Another borrowing option is a home equity loan. As the name suggests, it allows you to borrow against the “equity” of your home, which is the market value minus the balance on the mortgage. Depending on your house’s value and how much you’ve paid off, you could borrow much bigger amounts than with a personal loan. But be careful, because if you default the lender could foreclose on your house. There are also home equity lines of credit, which let you borrow up to a certain amount whenever you want to for a given time period.
Those are the most reliable alternatives to a personal loan.
How to Get a Personal Loan
- Compare options. Use WalletHub’s tool to check credit requirements, APRs, estimated monthly payments, loan lengths and more. Consider visiting your local banks and credit unions, too.
- Check for pre-qualification. Most lenders will allow you to see if you pre-qualify for a personal loan and to estimate your rates. Being pre-qualified doesn’t guarantee approval, but it means your odds are great.
- Apply. You will have to provide personal info (name, address, SSN), financial info (income, employment status, housing payments) and more. Make sure you fill out everything honestly and accurately.
- Wait for your funds. It generally takes at least 1-7 business days to get the money after personal loan approval.

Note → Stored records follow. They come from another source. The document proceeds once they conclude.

theorem State.readWord_keeps {a s : State} (h : Keeps a s) {x1 x2 x3} : Keeps a (State.readWord s x1 x2 x3) :=
  State.send_keeps (State.readValue_keeps h)

theorem State.readAccess_keeps {a s : State} (h : Keeps a s) {x1 x2 x3} : Keeps a (State.readAccess s x1 x2 x3) := by
  unfold State.readAccess
  try dsimp only
  with_reducible repeat' first | assumption | split | apply State.readWord_keeps | apply State.send_keeps | apply State.deny_keeps | apply State.late_keeps

theorem State.readCw_keeps {a s : State} (h : Keeps a s) {x1 x2 x3 x4 x5} : Keeps a (State.readCw s x1 x2 x3 x4 x5) := by
  unfold State.readCw
  try dsimp only
  with_reducible repeat' first | assumption | split | apply State.corrected_keeps | apply State.raise_keeps | apply State.countSymbols_keeps | apply State.eccCapture_keeps | apply State.bump_keeps | apply State.retireChannel_keeps | apply State.poisonCw_keeps

theorem State.receive_keeps {a s : State} (h : Keeps a s) {x1 x2 x3 x4} : Keeps a (State.receive s x1 x2 x3 x4) := by
  unfold State.receive
  try dsimp only
  with_reducible repeat' first | assumption | split | apply State.stampTime_keeps | refine State.stampTime_keeps' (by assumption) ?_ | apply State.learn_keeps | apply State.badFrame_keeps | apply State.pdelayReceive_keeps | apply State.consume_keeps | apply State.bridge_keeps | refine State.bridge_keeps' (by assumption) ?_

theorem State.takeHeader_keeps {a s : State} (h : Keeps a s) {x1 x2} : Keeps a (State.takeHeader s x1 x2) := by
  unfold State.takeHeader
  try dsimp only
  with_reducible repeat' first | assumption | split | apply State.onPeer_keeps

theorem State.recvFlit_keeps {a s : State} (h : Keeps a s) {x1 x2 x3 x4} (h4 : ∀ y0, Keeps a y0 → Keeps a (x4 y0)): Keeps a (State.recvFlit s x1 x2 x3 x4) := by
  unfold State.recvFlit
  try dsimp only
  with_reducible repeat' first | assumption | (intro _; intros; try beta_reduce) | split | apply State.noteFlit_keeps | apply State.sendLink_keeps | apply State.discardFlit_keeps | apply State.laneEvent_keeps | apply State.takeHeader_keeps | apply State.onPeer_keeps | apply h4

theorem State.recvLink_keeps {a s : State} (h : Keeps a s) {x1 x2 x3 x4} (h4 : ∀ y0, Keeps a y0 → Keeps a (x4 y0)): Keeps a (State.recvLink s x1 x2 x3 x4) := by
  unfold State.recvLink
  try dsimp only
  with_reducible repeat' first | assumption | (intro _; intros; try beta_reduce) | split | apply State.noteFlit_keeps | apply State.takeHeader_keeps | apply State.sendLink_keeps | apply h4

theorem State.redeskewOne_keeps {a s : State} (h : Keeps a s) {x1 x2} : Keeps a (State.redeskewOne s x1 x2) := by
  unfold State.redeskewOne
  try dsimp only
  with_reducible repeat' first | assumption | split | apply State.took_keeps | apply State.bump_keeps | apply State.rejournal_keeps | apply State.onStore_keeps | apply State.movePea_keeps | apply State.abandonCandidate_keeps | apply State.refuseFull_keeps | apply State.hitOf_keeps | refine State.hitOf_keeps' (by assumption) ?_ | apply State.dropPea_keeps | apply State.writeHit_keeps | apply State.forwardPea_keeps

theorem State.refreshNow_keeps {a s : State} (h : Keeps a s) : Keeps a (State.refreshNow s) := by
  unfold State.refreshNow
  try dsimp only
  with_reducible repeat' first | assumption | split | apply State.askRefresh_keeps

theorem State.refreshSet_keeps {a s : State} (h : Keeps a s) {x1} : Keeps a (State.refreshSet s x1) := by
  unfold State.refreshSet
  try dsimp only
  with_reducible repeat' first | assumption | split | apply State.bump_keeps | apply State.queueFlits_keeps

theorem State.ringEnable_keeps {a s : State} (h : Keeps a s) {x1} : Keeps a (State.ringEnable s x1) := by
  unfold State.ringEnable
  try dsimp only
  with_reducible repeat' first | assumption | focus (intro _; first | rfl | (simp only [lmod_length, lput, List.length_map, List.length_zipIdx]; done)) | split | apply State.setPair_keeps | apply State.rput_keeps | apply State.onHost_keeps | apply State.onDest_keeps | apply State.destOff_keeps

theorem State.sensorDown_keeps {a s : State} (h : Keeps a s) {x1} : Keeps a (State.sensorDown s x1) := by
  unfold State.sensorDown
  try dsimp only
  with_reducible repeat' first | assumption | split | apply State.bump_keeps | apply State.onPort_keeps | apply State.raise_keeps

theorem State.regEffect_keeps {a s : State} (h : Keeps a s) {x1 x2 x3 x4} : Keeps a (State.regEffect s x1 x2 x3 x4) := by
  unfold State.regEffect
  try dsimp only
  with_reducible repeat' first | assumption | rfl | split | apply State.rset_keeps | apply State.ringEnable_keeps | apply State.hqWatermark_keeps | apply State.onKeeper_keeps | apply State.sensorDown_keeps | apply State.watermark_keeps | apply State.enabledEvents_keeps | exact ⟨by first | exact Nat.le_refl _ | exact Nat.le_add_right _ _ | omega, by first | exact Nat.le_refl _ | exact Nat.le_add_right _ _ | omega, by first | exact Nat.le_refl _ | exact Nat.le_add_right _ _ | omega, by first | exact Nat.le_refl _ | exact Nat.le_add_right _ _ | omega, by first | exact Nat.le_refl _ | exact Nat.le_add_right _ _ | omega⟩

theorem State.rehearsed_keeps {a s : State} (h : Keeps a s) {x1 x2 x3} : Keeps a (State.rehearsed s x1 x2 x3) := by
  unfold State.rehearsed
  try dsimp only
  with_reducible repeat' first | assumption | split | apply State.onSlot_keeps | apply State.engEvent_keeps | apply State.rset_keeps | apply State.beginArming_keeps | apply State.clearShadow_keeps | apply State.raise_keeps | apply State.bump_keeps | apply State.refuseImage_keeps

theorem State.rekeyEvery_keeps {a s : State} (h : Keeps a s) : Keeps a (State.rekeyEvery s) := by
  unfold State.rekeyEvery
  try dsimp only
  with_reducible repeat' first | assumption | (intro _; intros; try beta_reduce) | apply State.onStore_keeps | apply Keeps.foldl

theorem State.releasePea_keeps {a s : State} (h : Keeps a s) {x1 x2} : Keeps a (State.releasePea s x1 x2) := by
  unfold State.releasePea
  try dsimp only
  with_reducible repeat' first | assumption | (intro _; intros; try beta_reduce) | split | apply State.preEpochDrop_keeps | apply State.offerPea_keeps | apply State.tapPea_keeps | apply State.onStore_keeps

theorem State.takeSample_keeps {a s : State} (h : Keeps a s) {x1} : Keeps a (State.takeSample s x1) := by
  unfold State.takeSample
  try dsimp only
  with_reducible repeat' first | assumption | split | apply State.bump_keeps | fail_if_no_progress (apply Keeps.frame; rotate_left; (first | rfl | focus (simp only [State.unitCounts, lmod_length, lput, List.length_map, List.length_zipIdx]; done)))

theorem State.takePixels_keeps {a s : State} (h : Keeps a s) {x1 x2} : Keeps a (State.takePixels s x1 x2) := by
  unfold State.takePixels
  try dsimp only
  with_reducible repeat' first | assumption | focus (intro _; first | rfl | (simp only [lmod_length, lput, List.length_map, List.length_zipIdx]; done)) | split | apply State.onIng_keeps

theorem State.releaseOut_keeps {a s : State} (h : Keeps a s) {x1 x2} : Keeps a (State.releaseOut s x1 x2) := by
  unfold State.releaseOut
  try dsimp only
  with_reducible repeat' first | assumption | split | apply State.releasePea_keeps | apply State.raise_keeps | apply State.bump_keeps | apply State.preEpochDrop_keeps | apply State.takeSample_keeps | apply State.takePixels_keeps

theorem State.remapGranule_keeps {a s : State} (h : Keeps a s) {x1 x2} : Keeps a (State.remapGranule s x1 x2) := by
  unfold State.remapGranule
  try dsimp only
  with_reducible repeat' first | assumption | split | apply State.bump_keeps | fail_if_no_progress (apply Keeps.frame; rotate_left; (first | rfl | focus (simp only [State.unitCounts, lmod_length, lput, List.length_map, List.length_zipIdx]; done)))

theorem State.remoteWrite_keeps {a s : State} (h : Keeps a s) {x1 x2} : Keeps a (State.remoteWrite s x1 x2) := by
  unfold State.remoteWrite
  try dsimp only
  with_reducible repeat' first | assumption | split | apply State.xlateFault_keeps | apply State.judgeAccess_keeps | refine State.judgeAccess_keeps' (by assumption) ?_ | apply State.moverWrite_keeps | apply State.bump64_keeps | apply State.raise_keeps | apply State.bump_keeps

theorem State.replayAll_keeps {a s : State} (h : Keeps a s) {x1} : Keeps a (State.replayAll s x1) := by
  unfold State.replayAll
  try dsimp only
  with_reducible repeat' first | assumption | (intro _; intros; try beta_reduce) | split | apply State.sendHeld_keeps | apply State.onPeer_keeps | apply State.linkDown_keeps | apply Keeps.foldl

theorem State.replyWords_keeps {a s : State} (h : Keeps a s) {x1} : Keeps a (State.replyWords s x1) := by
  unfold State.replyWords
  try dsimp only
  with_reducible repeat' first | assumption | (intro _; intros; try beta_reduce) | apply State.rset_keeps | apply Keeps.lfoldIdx

theorem State.resetFn_keeps {a s : State} (h : Keeps a s) {f} : Keeps a (s.resetFn f) := by
  unfold State.resetFn
  extract_lets lo lock chans busy s1 s2 s3
  have k1 : Keeps a s1 := State.onFn_keeps h
  clear_value s1
  have k2 : Keeps a s2 := Keeps.frame (s := { s1 with regs := _ }) (k1.regs (regsWf_filter _))
    (by simp only [State.unitCounts, List.length_map, List.length_zipIdx])
  have k3 : Keeps a s3 := Keeps.ite (fun _ => State.rput_keeps k2) (fun _ => k2)
  clear_value s3
  exact Keeps.ite (fun _ => State.onHost_keeps k3 (by intro _; rfl))
    (fun _ => State.onHost_keeps (State.destOff_keeps (State.rput_keeps k3)) (by intro _; rfl))

theorem State.resumeHeartbeat_keeps {a s : State} (h : Keeps a s) {x1 x2} : Keeps a (State.resumeHeartbeat s x1 x2) := by
  unfold State.resumeHeartbeat
  try dsimp only
  with_reducible repeat' first | assumption | rfl | split | apply State.onSafety_keeps | apply State.logAccess_keeps

theorem State.retireRoot_keeps {a s : State} (h : Keeps a s) {x1} : Keeps a (State.retireRoot s x1) := by
  unfold State.retireRoot
  try dsimp only
  with_reducible repeat' first | assumption | split | apply State.checkRoots_keeps | apply State.declare_keeps | apply State.onRoot_keeps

Now that you know what a personal loan is, you’re in a better position to consider applying for one. The most important part of the process is comparison shopping, and you can easily compare personal loans right here on WalletHub. You can filter for your credit level, the loan amount, your location and the number of months to pay back what you borrow. Once you see your offers, you can compare their rates, payments and fees.
You can also see if the lender will pre-qualify you. If you’re pre-qualified, you can apply with much more confidence that you’ll be approved (though it’s never certain). If you are not pre-qualified for a particular personal loan, consider offers from other lenders instead so you don’t waste a hard inquiry on your credit report.